Заметив, что племянница вернулась в комнату, он вновь устремил взор на пюпитр.

На пепелище чувств какой-то голос тайный…

Умирающий совсем обессилел, и теперь буквы прыгали у него перед глазами, слова казались темными пятнами на белой бумаге, и все же какое-то чутье помогло ему разобрать собственные стихи, написанные почти полвека назад:

На пепелище чувств какой-то голос тайный

Зовет вернуться нас, отбросив бремя лет,

Вернуться для того, чтоб этот час печальный

Когда-нибудь тебя порадовал, поэт…

Значит, уже в то время он сознавал…

И внезапно в его мозгу будто вспыхнуло пламя.
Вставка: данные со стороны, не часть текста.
-- ==== Sys2Proof/Machine/Boundary.lean ====
section
/-! DEFINITION. The two events that pass through every block: the sample event and the cycle boundary. -/

namespace Sys2Proof.Machine

/-! ### The sample event (R1) -/

/-- The cycle in progress still has a sample event to issue (R29). -/
def State.sampleDue (s : State) : Bool := decide (s.ct.issued < Config.samplesPerCycle)

/-- The samples of the next event. -/
def State.samplesOf (s : State) (raw : RawCodes) : PerChannel Sample := s.fe.samples s.ss.working raw

/-- The sample event: CT issues it, FE delivers to CR, AE and FC, and a clipped mark sets CLIP (R1, R13, R43, R122, R134). The order
of the CLIP notice and FC's is the model's (log entry 12). -/
def State.sampleStep (s : State) (raw : RawCodes) : State :=
  let k := s.ct.issued
  let ys := s.samplesOf raw
  let s := s.setCt { s.ct.reach (s.ct.sampleCount k) with issued := k + 1 }
  let s := s.setFe (s.fe.afterSample s.ss.working raw)
  let s := if anyClipped ys then s.post [.flag .clip] else s
  let s := s.setCr (s.cr.write ys)
  let s := s.setAe (s.ae.addSamples ys k)
  s.judgeComparators ys k

/-! ### The cycle boundary (R30) -/

/-- Every sample event of the cycle has been issued, so that its boundary comes next (R29). -/
def State.boundaryDue (s : State) : Bool := decide (s.ct.issued = Config.samplesPerCycle)

/-- The tracker enters FREE at this boundary (R28). -/
def State.entersFree (s : State) : Bool :=
  decide (s.ct.tracker = .holdover) && decide (Config.holdoverLimit ≤ s.ct.holdoverCycles + 1)

/-- The boundary is a window boundary: the window's cycles are complete, and the tracker does not enter FREE (R40, R41). -/
def State.endsWindow (s : State) : Bool := s.ae.completes && !s.entersFree

/-- The boundary is an application point of analysis settings: a window boundary, or the clock was STOPPED (R47). -/
def State.appliesHere (s : State) : Bool := s.ae.stopped || s.endsWindow

/-- A window opens at this boundary: a window boundary, or the clock starts (R38, R48). -/
def State.opensWindow (s : State) : Bool :=
  s.endsWindow || (s.ae.stopped && decide (s.mode = .normal) && decide (s.ct.tracker = .locked))

/-- The number of the window that opens, or 0 (R39). -/
def State.openingNumber (s : State) : Word := if s.opensWindow then s.ae.counter + 1 else 0

/-- The groups that GM takes to OUT here (R84). -/
def State.leaving (s : State) (inputs : InputLevels) : Quad Bool :=
  Quad.ofFn fun g => (s.gm.groups.get g).leaves (inputs.get g)

/-- CT closes the cycle: the holdover count, FREE at the 50th, and the number of the cycle that begins (R28, R30). -/
def CycleTracker.closeCycle (c : CycleTracker) (free : Bool) : CycleTracker :=
  let c := { c.reach c.endCount with cycle := c.cycle + 1 }
  match c.tracker with
  | .holdover =>
    if free then
      { c with tracker := .free, holdoverCycles := c.holdoverCycles + 1, runCount := 0, lastInRange := none }
    else { c with holdoverCycles := c.holdoverCycles + 1 }
  | _ => c

def State.closeCycle (s : State) : State :=
  let c := s.ct.closeCycle s.entersFree
  (s.setCt c).post (syncNotices s.ct c .holdoverLimit 0)

/-- FE's up-switch test, at every test point: all but the boundaries inside a window (R9). -/
def State.testUpSwitch (s : State) (isTestPoint : Bool) : State :=
  if isTestPoint then s.setFe (s.fe.testPoint s.ss.working) else s

/-- AE's part of step 1: DEGRADED, the discards, the cycle count and the hand-over, by the table "What a boundary sees in each
tracker state". -/
def State.closeWindowCycle (s : State) (mark free ends : Bool) (leaving : Quad Bool) : State :=
  match s.ae.clock with
  | none => s
  | some w =>
    let a := if mark then s.ae.degrade else s.ae
    if free then
      (s.setSt (s.st.countDiscards a.groupSets (Quad.fill true))).setAe a.discardWindow
    else
      let s := s.setSt (s.st.countDiscards a.groupSets leaving)
      let a := (a.discardLeaving leaving).countCycle
      if ends then
        let s := (s.setSt (s.st.countSkips a.skippedGroups)).setAe (a.handOver s.ss.working w)
        if a.anySkip then s.post [.flag .windowSkipped] else s
      else s.setAe a

/-- Every staged analysis-class value applied: SS, FE by R16, and the digest counts of LC (R15, R47, R166). -/
def State.applyAnalysis (s : State) : State :=
  let st := s.ss.staged
  let s := s.setFe (s.fe.applyStaged st)
  let s := if st.analysis.isSome then s.setLc { s.lc with digests := Quad.fill 0 } else s
  s.setSs { s.ss with working := s.ss.working.applyAnalysis st, staged := st.withoutAnalysis }

/-- AE opens a window with the working W and pairing (R48). -/
def State.openWindow (s : State) : State :=
  s.setAe (s.ae.openWindow s.ss.working.analysis.window s.ct.cycle s.gm)

/-- CR at the boundary. -/
def State.ringStep (s : State) : State :=
  let a := s.cr.boundary s.ct.cycle
  (s.setCr a.1).post a.2

/-- The report hold count falls by 1 (R165). -/
def State.holdStep (s : State) : State := s.setLc { s.lc with holdCount := s.lc.holdCount - 1 }

/-- CT begins the next cycle: its length from the state, its start, no sample issued (R27, R29, R30). `ended` is CT before the
boundary. -/
def State.beginCycle (s : State) (ended : CycleTracker) : State :=
  let c := s.ct
  s.setCt { c with
    start := ended.endCount
    length := nextLength c.tracker c.accepted s.ss.working.analysis.nominal
      (ended.steering.map (phaseOffset ended.start ended.length))
    issued := 0
    holdoverMark := decide (c.tracker = .holdover)
    steering := none }

/-- The cycle boundary, through the blocks in this order: CT closes the cycle; FE tests; AE counts, discards and hands over; the
analysis class is applied, and with the clock STOPPED the limit edits; GM; the opening; the analysis class of a SYNC_POINT; CR;
the report hold; CT begins the next cycle. Where no rule gives the order of two blocks it is the model's (log entry 12). -/
def State.boundaryStep (s₀ : State) (inputs : InputLevels) : State :=
  let stopped := s₀.ae.stopped
  let free := s₀.entersFree
  let ends := s₀.endsWindow
  let applies := s₀.appliesHere
  let opens := s₀.opensWindow
  let s := s₀.closeCycle
  let s := s.testUpSwitch (stopped || ends || free)
  let s := s.closeWindowCycle s₀.ct.holdoverMark free ends (s₀.leaving inputs)
  let s := if applies then s.applyAnalysis else s
  let s := if stopped then s.applyLimitEdits none else s
  let s := s.monitorStep { inputs := inputs, opens := opens, opening := s₀.openingNumber }
  let s := if opens then s.openWindow else s
  let s := if applies then s.setLc (s.lc.closeAnalysis (if opens then some s₀.openingNumber else none)) else s
  let s := s.ringStep
  let s := s.holdStep
  s.beginCycle s₀.ct

end Sys2Proof.Machine
end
Мысли путались, и вместе с тем ему казалось, что еще никогда в жизни он так ясно не понимал, так логично не мыслил, хотя в действительности это ощущение было лишь иллюзией, миражем; в памяти всплывали различные образы и впечатления, переплетаясь и дополняя друг друга; тут было все: и ученик коллежа иезуитов в форменной курточке, и молодой человек в вышитом жилете, и Виктор Гюго, стоящий на площади Вогезов, с лицом, обрамленным библейской бородой, и ночные обмороки за письменным столом, и вопли Кассини, и уверенность в том, что творец всегда выше своего творения – мысль, помогавшая примириться с Богом… Он видел толпу на Брюссельской площади, слышал громовой гул аплодисментов и как будто различал вдали очертания того произведения, которое он вечно провидел, по сравнению с которым все его стихотворения и поэмы показались бы лишь капителями колонн и барельефами будущего храма; это совершенное творение ответило бы на все вопросы, возвышалось бы, подобно высокой башне, позволяющей заглянуть в бесконечность, явилось бы ключом от потайной двери в черной стене; после него можно было бы и не создавать ничего больше… А между тем огненная рука продолжала сжимать его сердце, он смутно угадывал очертания материков будущего, но сами они были теперь невидимы в кроваво-красном сиянии бесчисленных звезд; перед глазами плясали узкие языки пламени, перевивавшиеся, как золотые нити, которыми был расшит его мундир академика, – нет, то были скорее горящие фитили; затем перед ним возникло какое-то гигантское дерево с золотой листвой… Но вот все это стремительно рухнуло, рассыпалось мириадами искр. То, что происходило в его лихорадочно пылавшем мозгу, можно было сравнить со зрелищем горящего театра, на сцене которого актер торопится исполнить все свои роли подряд!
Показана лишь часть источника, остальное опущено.